Geravanchizadeh Masoud, Shaygan Asl Amir, Danishvar Sebelan
Faculty of Electrical & Computer Engineering, University of Tabriz, Tabriz 51666-15813, Iran.
College of Engineering, Design and Physical Sciences, Brunel University London, London UB8 3PH, UK.
Bioengineering (Basel). 2024 Nov 30;11(12):1216. doi: 10.3390/bioengineering11121216.
Attention is one of many human cognitive functions that are essential in everyday life. Given our limited processing capacity, attention helps us focus only on what matters. Focusing attention on one speaker in an environment with many speakers is a critical ability of the human auditory system. This paper proposes a new end-to-end method based on the combined transformer and graph convolutional neural network (TraGCNN) that can effectively detect auditory attention from electroencephalograms (EEGs). This approach eliminates the need for manual feature extraction, which is often time-consuming and subjective. Here, the first EEG signals are converted to graphs. We then extract attention information from these graphs using spatial and temporal approaches. Finally, our models are trained with these data. Our model can detect auditory attention in both the spatial and temporal domains. Here, the EEG input is first processed by transformer layers to obtain a sequential representation of EEG based on attention onsets. Then, a family of graph convolutional layers is used to find the most active electrodes using the spatial position of electrodes. Finally, the corresponding EEG features of active electrodes are fed into the graph attention layers to detect auditory attention. The Fuglsang 2020 dataset is used in the experiments to train and test the proposed and baseline systems. The new TraGCNN approach, as compared with state-of-the-art attention classification methods from the literature, yields the highest performance in terms of accuracy (80.12%) as a classification metric. Additionally, the proposed model results in higher performance than our previously graph-based model for different lengths of EEG segments. The new TraGCNN approach is advantageous because attenuation detection is achieved from EEG signals of subjects without requiring speech stimuli, as is the case with conventional auditory attention detection methods. Furthermore, examining the proposed model for different lengths of EEG segments shows that the model is faster than our previous graph-based detection method in terms of computational complexity. The findings of this study have important implications for the understanding and assessment of auditory attention, which is crucial for many applications, such as brain-computer interface (BCI) systems, speech separation, and neuro-steered hearing aid development.

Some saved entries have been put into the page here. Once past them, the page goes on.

-- ==== Sys2Proof/Decode.lean ====
section
/-! DEFINITION. The decoder, total on any words and rejecting by name, and the encoder (spec/02_encoding.md R28-R38 and
the encoding tables of each instruction's rule). ILLOP is checked before RESFIELD (R38). -/

namespace Sys2Proof

/-- Why words are no instruction (R38). -/
inductive Reject where
  | illop | resfield
deriving DecidableEq, Repr

abbrev Dec := Except Reject

/-- Bits [hi:lo] of a number. -/
def fld (x hi lo : Nat) : Nat := (x / 2 ^ lo) % 2 ^ (hi + 1 - lo)

/-- An instruction's words taken apart by R30 and R31; `w` and `ext` are the words themselves. -/
structure Raw where
  w : Nat
  ext : Nat
  sw : Bool
  op : Nat
  km : Nat
  la : Bool
  lb : Bool
  lc : Bool
  x : Bool
  d : Nat
  a : Nat
  b : Nat
  c : Nat
  ft : Nat
  fv : Nat

def rawOf (w ext : Nat) : Raw :=
  { w := w, ext := ext, sw := Nat.testBit w 63, op := fld w 62 55, km := fld w 54 51, la := Nat.testBit w 50
    lb := Nat.testBit w 49, lc := Nat.testBit w 48, x := Nat.testBit w 47, d := fld w 46 38, a := fld w 37 29
    b := fld w 28 20, c := fld w 19 11, ft := fld w 10 7, fv := fld w 6 0 }

def Raw.hdr (r : Raw) : Hdr := { sw := r.sw, km := r.km, la := r.la, lb := r.lb, lc := r.lc }

/-- ILLOP unless the condition holds. -/
def legal (c : Bool) : Dec Unit := if c then .ok () else .error .illop
/-- RESFIELD unless the condition holds. -/
def field (c : Bool) : Dec Unit := if c then .ok () else .error .resfield

/-! ## Types, modes and operands -/

def tyOfCode : Nat → Ty
  | 1 => .i8 | 2 => .i16 | 3 => .i32 | 4 => .i64 | 5 => .n8 | 6 => .n16 | 7 => .n32 | 8 => .n64
  | 9 => .b8 | 10 => .b16 | 11 => .b32 | 12 => .b64 | 13 => .f32 | 14 => .f16 | 15 => .bf16 | _ => .none

def codeOfTy : Ty → Nat
  | .none => 0 | .i8 => 1 | .i16 => 2 | .i32 => 3 | .i64 => 4 | .n8 => 5 | .n16 => 6 | .n32 => 7 | .n64 => 8
  | .b8 => 9 | .b16 => 10 | .b32 => 11 | .b64 => 12 | .f32 => 13 | .f16 => 14 | .bf16 => 15

/-- Width of a type code in bits (R36). -/
def tyBits : Ty → Nat
  | .none => 0
  | .i8 => 8 | .n8 => 8 | .b8 => 8
  | .i16 => 16 | .n16 => 16 | .b16 => 16 | .f16 => 16 | .bf16 => 16
  | .i32 => 32 | .n32 => 32 | .b32 => 32 | .f32 => 32
  | .i64 => 64 | .n64 => 64 | .b64 => 64

def rndOfCode : Nat → Option Rnd
  | 0 => some .rne | 1 => some .rtz | 2 => some .rup | 3 => some .rdn | 4 => some .rsk | _ => none

def codeOfRnd : Rnd → Nat
  | .rne => 0 | .rtz => 1 | .rup => 2 | .rdn => 3 | .rsk => 4

/-- A rounding mode; codes 5-7 raise RESFIELD (R76). -/
def rndField (c : Nat) : Dec Rnd :=
  match rndOfCode c with
  | some m => .ok m
  | none => .error .resfield

def ccOfCode : Nat → CC
  | 0 => .eq | 1 => .ne | 2 => .lt | 3 => .le | 4 => .gt | 5 => .ge | 6 => .un | _ => .or

def codeOfCc : CC → Nat
  | .eq => 0 | .ne => 1 | .lt => 2 | .le => 3 | .gt => 4 | .ge => 5 | .un => 6 | .or => 7

/-- A source operand field (R34). -/
def opdOf (f : Nat) : Opd :=
  if f < 0xC0 then .v f
  else if f < 0x100 then .s (f - 0xC0)
  else if f < 0x180 then .peek (f - 0x100)
  else .pop (f - 0x180)

def opdField : Opd → Nat
  | .v n => n
  | .s n => 0xC0 + n
  | .peek c => 0x100 + c
  | .pop c => 0x180 + c
  | .imm _ => 0

/-- A destination operand field: bit 8 with bit 7 raises RESFIELD (R34). -/
def dstOf (f : Nat) : Dec Dst :=
  if f < 0xC0 then .ok (.v f)
  else if f < 0x100 then .ok (.s (f - 0xC0))
  else if f < 0x180 then .ok (.push (f - 0x100))
  else .error .resfield

def dstField : Dst → Nat
  | .v n => n
  | .s n => 0xC0 + n
  | .push c => 0x100 + c

/-- A mask field (R88). -/
def maskOf? (f : Nat) : Dec KReg :=
  if f < 0x10 then .ok (.k f) else if f = 0x10 then .ok .em else .error .resfield

def kField : KReg → Nat
  | .k n => n
  | .em => 0x10

/-- The extension rule of R35 for a width of n bits. -/
def immOk (n : Nat) (e : Nat) : Bool :=
  if 64 ≤ n then true
  else
    let hi := e / 2 ^ n
    hi == 0 || (hi == 2 ^ (64 - n) - 1 && Nat.testBit e (n - 1))

/-- Source B or the immediate that takes its place (R35). -/
def srcB (r : Raw) (n : Nat) : Dec Opd :=
  if r.x then do
    field (r.b == 0 && !r.lb)
    field (immOk n r.ext)
    return .imm (BitVec.ofNat 64 r.ext)
  else .ok (opdOf r.b)

def isVec : Opd → Bool
  | .v _ => true
  | _ => false

def isChanOpd : Opd → Bool
  | .pop _ => true
  | .peek _ => true
  | _ => false

/-- A scalar register. -/
def isSreg : Opd → Bool
  | .s _ => true
  | _ => false

/-- A scalar register or an immediate. -/
def isScalar : Opd → Bool
  | .s _ => true
  | .imm _ => true
  | _ => false

/-- A vector operand of a 64-bit type has an even number (R67). -/
def pairOk (bits : Nat) : Opd → Bool
  | .v n => bits != 64 || n % 2 == 0
  | _ => true

def dstPairOk (bits : Nat) : Dst → Bool
  | .v n => bits != 64 || n % 2 == 0
  | _ => true

def dstScalar : Dst → Bool
  | .s _ => true
  | _ => false

def dstPush : Dst → Bool
  | .push _ => true
  | _ => false

/-- A scalar destination takes scalar or immediate sources only (R87). -/
def scalarRule (d : Dst) (srcs : List Opd) : Bool := !dstScalar d || srcs.all isScalar

def noA (r : Raw) : Bool := r.a == 0 && !r.la
def noB (r : Raw) : Bool := r.b == 0 && !r.lb
def noC (r : Raw) : Bool := r.c == 0 && !r.lc

def intTys : List Ty := [.i8, .i16, .i32, .i64, .n8, .n16, .n32, .n64]
def bitTys : List Ty := [.b8, .b16, .b32, .b64]
def floatTys : List Ty := [.f32, .f16, .bf16]

/-! ## Control and divergence (R39-R45, R260-R272) -/

/-- Everything below the header, KM, X and the last-read bits are 0. -/
def bare (r : Raw) : Bool := r.w % 2 ^ 55 == 0

def offOf (r : Raw) : BitVec 36 := BitVec.ofNat 36 (fld r.w 46 11)

/-- Format B of the control instructions: F.KIND and F.SREG after the checks of R33. -/
def formatB (r : Raw) (scalarKind : Bool) : Dec (Nat × Nat) := do
  let kind := fld r.w 10 9
  field (!r.x && !r.la && !r.lb && !r.lc && fld r.w 8 6 == 0)
  field (kind == 0 || (kind == 1 && scalarKind))
  return (kind, fld r.w 5 0)

def decControl (r : Raw) : Dec Instr :=
  match r.op with
  | 0x00 => do field (bare r); return .nop r.sw
  | 0x08 => do field (bare r); return .land r.sw
  | 0x01 => do
    let (_, n) ← formatB r false
    field (r.km == 0 && n == 0)
    return .bra r.sw (offOf r)
  | 0x02 => do
    let (k, n) ← formatB r true
    if k = 0 then do field (n == 0); return .brzMask r.sw r.km (offOf r)
    else do field (r.km == 0); return .brzScalar r.sw n (offOf r)
  | 0x03 => do
    let (k, n) ← formatB r true
    if k = 0 then do field (n == 0); return .brnzMask r.sw r.km (offOf r)
    else do field (r.km == 0); return .brnzScalar r.sw n (offOf r)
  | 0x04 => do
    let (_, n) ← formatB r false
    field (r.km == 0)
    return .call r.sw n (offOf r)
  | 0x05 => do
    field (r.km == 0 && !r.x && !r.lb && !r.lc && r.d == 0 && r.b == 0 && r.c == 0 && fld r.w 10 0 == 0)
    field (isSreg (opdOf r.a))
    return .ret r.sw r.la (r.a - 0xC0)
  | 0x06 => do field (bare r); return .exit r.sw
  | 0x07 => do
    let (_, n) ← formatB r false
    field (r.km == 0)
    return .loop r.sw n (offOf r)
  | 0x0F => do
    field (r.km == 0 && r.x && r.d == 0 && noA r && noB r && noC r && r.ft == 0 && fld r.fv 6 3 == 0)
    field (fld r.fv 1 0 != 3)
    return .rgn r.sw (fld r.fv 1 0) (Nat.testBit r.fv 2) (BitVec.ofNat 64 r.ext)
  | _ => .error .illop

注意力是人类众多认知功能之一,在日常生活中至关重要。鉴于我们有限的处理能力,注意力帮助我们只专注于重要的事情。在有许多说话者的环境中,将注意力集中在一个说话者身上是人类听觉系统的一项关键能力。本文提出了一种基于组合变压器和图卷积神经网络(TraGCNN)的新的端到端方法,该方法可以有效地从脑电图(EEG)中检测听觉注意力。这种方法无需手动特征提取,而手动特征提取通常既耗时又主观。在此,首先将EEG信号转换为图。然后,我们使用空间和时间方法从这些图中提取注意力信息。最后,用这些数据训练我们的模型。我们的模型可以在空间和时间域中检测听觉注意力。在此,EEG输入首先由变压器层进行处理,以基于注意力起始点获得EEG的序列表示。然后,使用一族图卷积层根据电极的空间位置找到最活跃的电极。最后,将活跃电极的相应EEG特征输入到图注意力层中以检测听觉注意力。实验中使用Fuglsang 2020数据集来训练和测试所提出的系统和基线系统。与文献中最先进的注意力分类方法相比,新的TraGCNN方法在作为分类指标的准确率(80.12%)方面产生了最高的性能。此外,对于不同长度的EEG段,所提出的模型比我们之前基于图的模型具有更高的性能。新的TraGCNN方法具有优势,因为与传统听觉注意力检测方法不同,它无需语音刺激即可从受试者的EEG信号中实现衰减检测。此外,对不同长度的EEG段检查所提出的模型表明,该模型在计算复杂度方面比我们之前基于图的检测方法更快。本研究的结果对于理解和评估听觉注意力具有重要意义,而听觉注意力对于许多应用至关重要,例如脑机接口(BCI)系统、语音分离和神经导向助听器的开发。